Sunday, April 19, 2009

Photoshop Tips: Cropping, and Fixing Skewed Artwork Photos

Have a question on how to fix a specific photo problem? Please ask! I'll see if I can be of assistance.

At right: The final edited image: Hibiscus with Two Skies, 30" x 30"


The most common complaint
I hear/see about artwork photos that artists take themselves is, 'The color's not right'. So in later tips, I will give several instructions on how to correct this issue with Photoshop.

For today, however, I'm going to start where I usually start myself, which is to crop and straighten (or un-skew) the raw photographic image. I've seen enough uncropped, skewed images to know that not everyone knows how to do this simple fix.

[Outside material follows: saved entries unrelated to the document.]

-- ==== Sys2Proof/Tests/Slice0.lean ====
section
/-! SUPPORT. Tests of the model against the words, tables and vectors of spec/ (each names its source), and for each
statement with hypotheses a state and operands that meet them. -/

namespace Sys2Proof.Tests

open Sys2Proof.Machine

/-! ## Helpers -/

/-- Bytes of memory from address `a` on. -/
def bytes (a : Nat) (l : List Nat) : Mem :=
  (l.zipIdx.map fun e => (a + e.2, BitVec.ofNat 8 e.1)).filter fun c => c.2 != Mem.fill

/-- The values of `n` bytes from address `a` on. -/
def dump (m : Mem) (a n : Nat) : List Nat := (List.range n).map fun k => (Mem.read m (a + k)).toNat

/-- The next state of an outcome has the property. -/
def Gives (o : Host.Outcome State Fault Refusal) (p : State → Bool) : Bool :=
  match o with
  | .next t => p t
  | .fault _ => false
  | .refused _ => false

/-- The step stops with this refusal. -/
def RefusedBy (o : Host.Outcome State Fault Refusal) (r : Refusal) : Bool :=
  match o with
  | .refused q => q == r
  | .next _ => false
  | .fault _ => false

theorem gives {o : Host.Outcome State Fault Refusal} {p : State → Bool} (h : Gives o p = true) :
    ∃ t, o = .next t ∧ p t = true := by
  cases o with
  | next t => exact ⟨t, rfl, h⟩
  | fault _ => cases h
  | refused _ => cases h

/-- A top-down machine with 96 bytes of memory, 8 dither columns, the planes at 64 and 80 and the scratch buffer at 48,
whose source at 8 has the given mode, depth, size, pitch and bytes. -/
def picture (mode bpp w h pitch : Nat) (l : List Nat) : State :=
  { State.powerOn { memSize := 96, maxW := 8 } with
    regs :=
      { Regs.reset with
        mode := BitVec.ofNat 3 mode, topdown := true, srcBase := 8, srcWidth := BitVec.ofNat 16 w
        srcHeight := BitVec.ofNat 16 h, srcBpp := BitVec.ofNat 6 bpp, srcPitch := BitVec.ofNat 32 pitch
        dst0Base := 64, dst1Base := 80, scratchBase := 48 }
    mem := bytes 8 l }

/-- The same machine with a bottom-up source. -/
def bottomUp (s : State) : State := { s with regs := { s.regs with topdown := false } }

/-- The same machine with plane 1 at `a`. -/
def withPlane1At (a : Word) (s : State) : State := { s with regs := { s.regs with dst1Base := a } }

/-- The machine with the command of word `w` accepted. -/
def running (s : State) (w : Word) : State := accept w s

/-- A read of the register at `o` returns `v`. -/
def reads (s : State) (o : BitVec 11) (v : Word) : Bool :=
  Gives (step (s.queue (.regRead o .word))) fun t => t.readData == v

theorem completes {o : Host.Outcome State Fault Refusal} (h : Gives o (fun _ => true) = true) : ∃ t, o = .next t := by
  obtain ⟨t, ht, _⟩ := gives h
  exact ⟨t, ht⟩

/-! ## Well-formedness: ill-formed terms are refused (30_encoding.md R97) -/

theorem test_sample_x_4096_is_ill_formed : ¬(Instr.sample 4096 0).WellFormed := by decide
theorem test_sample_y_4096_is_ill_formed : ¬(Instr.sample 0 4096).WellFormed := by decide
theorem test_match_r_256_is_ill_formed : ¬(Instr.matchColour 256 0 0).WellFormed := by decide
theorem test_match_g_256_is_ill_formed : ¬(Instr.matchColour 0 256 0).WellFormed := by decide
theorem test_match_b_256_is_ill_formed : ¬(Instr.matchColour 0 0 256).WellFormed := by decide

/-! ## Decoding: words written out from 30_encoding.md R91 and R92 -/

theorem test_decode_nop : decodeTableWord 32 0x00000000 = some .nop := by decide
theorem test_decode_sample : decodeTableWord 32 0x01ABC123 = some (.sample 0xABC 0x123) := by decide
theorem test_decode_match : decodeTableWord 32 0x02123456 = some (.matchColour 0x12 0x34 0x56) := by decide
theorem test_decode_dgrey : decodeTableWord 32 0x10000000 = some .dgrey := by decide
theorem test_decode_dcolor : decodeTableWord 32 0x11000000 = some .dcolor := by decide
theorem test_decode_pack : decodeTableWord 32 0x20000000 = some .pack := by decide
theorem test_decode_copy1 : decodeTableWord 32 0x21000000 = some .copy1 := by decide
theorem test_decode_vflip : decodeTableWord 32 0x30000000 = some .vflip := by decide
theorem test_decode_mirror : decodeTableWord 32 0x31000000 = some .mirror := by decide
theorem test_decode_rot90 : decodeTableWord 32 0x32000000 = some .rot90 := by decide
theorem test_decode_rot180 : decodeTableWord 32 0x33000000 = some .rot180 := by decide
theorem test_decode_rot270 : decodeTableWord 32 0x34000000 = some .rot270 := by decide
theorem test_decode_invert : decodeTableWord 32 0x35000000 = some .invert := by decide

/-- 95_test_vectors.md 2.1: illegal words, each refused by name. -/
theorem test_decode_refuses_by_name :
    (∀ op ∈ [(0x03 : BitVec 8), 0x0F, 0x12, 0x1F, 0x22, 0x2F, 0x36, 0xFF],
        decode (op ++ (0x123456 : BitVec 24)) = .error (.reservedOp op)) ∧
      decode 0x00000001 = .error (.operandNotZero 0x00 1) ∧ decode 0x20000001 = .error (.operandNotZero 0x20 1) ∧
      decode 0x35800000 = .error (.operandNotZero 0x35 0x800000) := by decide

/-- 95_test_vectors.md 2.1: `SAMPLE 1, 0`, `SAMPLE 4095, 4095` and the three `MATCH` rows. -/
theorem test_encode_operands :
    encode (.sample 1 0) = 0x01001000 ∧ encode (.sample 4095 4095) = 0x01FFFFFF ∧
      encode (.matchColour 255 0 0) = 0x02FF0000 ∧ encode (.matchColour 0 255 0) = 0x0200FF00 ∧
      encode (.matchColour 0 0 255) = 0x020000FF := by decide

/-- opcode_table.json as spec/ gives it: every row of the decoder's table is the row of a command. -/
theorem test_every_row_decodes :
    (opcodeRows.map fun row => (decode row.2).toOption) =
      [some .nop, some (.sample 0 0), some (.matchColour 0 0 0), some .dgrey, some .dcolor, some .pack, some .copy1,
        some .vflip, some .mirror, some .rot90, some .rot180, some .rot270, some .invert] := by decide

/-! ## The step on a placed word -/

/-- 95_test_vectors.md 2.4: BINARY, `(255, 0, 0)` has luma 63 and is black; the word runs as the first step. -/
theorem test_first_step_after_reset :
    Gives (step (State.reset.withFetchWord 32 0x02FF0000)) (fun t => t.regs.result == 0x3F00 && t.status.done) = true := by
  decide

/-- 95_test_vectors.md 2.8: registers at reset, word `0x40000000`: STATUS `0x106`, ERR_CMD the word. -/
theorem test_illegal_word_at_reset :
    Gives (step (State.reset.withFetchWord 32 0x40000000))
      (fun t => t.status.toWord == 0x106 && t.regs.errCmd == 0x40000000) = true := by decide

/-- 95_test_vectors.md 2.2: STATUS `0x206`, then `cmd NOP` is dropped (`0x20E`), then `clr` (`0`). -/
theorem test_error_overrun_and_clear :
    Gives (exec .pack { State.reset with cmdWord := 0x20000000 }) (fun t =>
      t.status.toWord == 0x206 && t.regs.errCmd == 0x20000000 &&
        Gives (step (t.queue (.regWrite 0x00C .word 0))) fun u =>
          u.status.toWord == 0x20E &&
            Gives (step (u.queue (.regWrite 0x008 .word 0x1E))) fun v =>
              v.status.toWord == 0 && v.regs.errCmd == 0x20000000) = true := by decide

/-- 95_test_vectors.md 2.2: BUSY = 1, `wr THR_GREY, 0x80` is ignored and sets OVERRUN. -/
theorem test_write_while_busy :
    Gives (step ((running (picture 0 1 1 1 4 []) 0).queue (.regWrite 0x080 .word 0x80)))
      (fun t => t.regs.thrGrey == 100 && t.status.toWord == 9) = true := by decide

/-- 10_state.md R20, R23: CTRL keeps its five bits and reads them back; ID reads `0x45504451`. -/
theorem test_registers_read_back :
    Gives (step (State.reset.queue (.regWrite 0x004 .word 0xFFFFFFFF))) (fun t => reads t 0x004 0x1F) = true ∧
      reads State.reset 0x000 0x45504451 = true ∧ reads State.reset 0x08C 0x00462020 = true := by decide

/-- 70_reset_and_hazards.md R343: reset takes one free value for each byte of P0, `W = 2` and `H = 3`, of a DGREY that
would end with UNSUPPORTED_CONFIG, and one for each palette entry; an illegal word has no region. -/
theorem test_reset_frees_a_failing_command :
    (assertReset (running (picture 1 8 2 3 4 []) 0x10000000)).fresh = 3 + 256 ∧
      (assertReset (running (picture 1 8 2 3 4 []) 0x03000000)).fresh = 256 := ⟨rfl, rfl⟩

/-! ## Each command on a small image (95_test_vectors.md) -/

/-- 2.2: `run NOP` leaves STATUS `0x2`; GEOM_SKIP is kept (`0x12`). -/
theorem test_nop :
    Gives (exec .nop (running State.reset 0)) (fun t => t.status.toWord == 2) = true ∧
      Gives (exec .nop (running (setGeomSkip State.reset) 0)) (fun t => t.status.toWord == 0x12) = true := by
  decide

/-- 2.3: 24 bpp, row `10 20 30 40 50 60`. -/
theorem test_sample_24bpp :
    Gives (exec (.sample 1 0) (picture 0 24 2 1 8 [0x10, 0x20, 0x30, 0x40, 0x50, 0x60]))
      (fun t => t.regs.result == 0x605040) = true := by decide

Crop and Straighten (using guidelines) *

NOTE TO MAC USERS: Anywhere the instructions say 'Ctrl+ ', substitute using the Command key + the letter specified. 'Apple+'.
  1. Open your original photo document. Always start with a good size photo; a .JPG that is 300 dpi and about 10" x 7" (to check the size of your photo from the toolbar, click Image/Image size).
    I like to make a layer copy of the original: Ctrl+A (select all), then Ctrl+C (copy), Ctrl + V (paste); and then save it as a .PSD. More information is saved in a PSD file. When the photo is completely edited you can save it as .JPG.


  2. Setting up guidelines: Click Ctrl+R. This will bring up the rulers on the top and left of your document (to hide the rulers, use the same command). To make a straight guide line, place your mouse on on of the rules, then hold down the key on your mouse and pull down or to the right. Put the guidelines close to the outer edge of your painting as it appears in the photo.

  3. To crop your photo, choose the crop tool from the side tool kit. Drag the crop into position, and then click enter.


  4. To straighten and align your artwork: click Ctrl + A (select all), then Ctrl + T (transform). Right click on the image and choose 'skew'.This will allow you to pull each corner outwards to correct the alignment of the image. If your image has internal 90 degree lines, as this sample does, you can add additional guidelines to help you. When it's adjusted to your satisfaction, click Enter.

    Alternately, if you image does not appears skewed but is merely rotated a bit off, you could use the Rotate function (also under Transform).

  5. To remove the guidelines, go to your top toolbar and click View/Clear Guides. Your image is now ready for color correction.

6 comments:

  1. Excellent post, R. Thank you so much! And thanks for including the commands for Mac.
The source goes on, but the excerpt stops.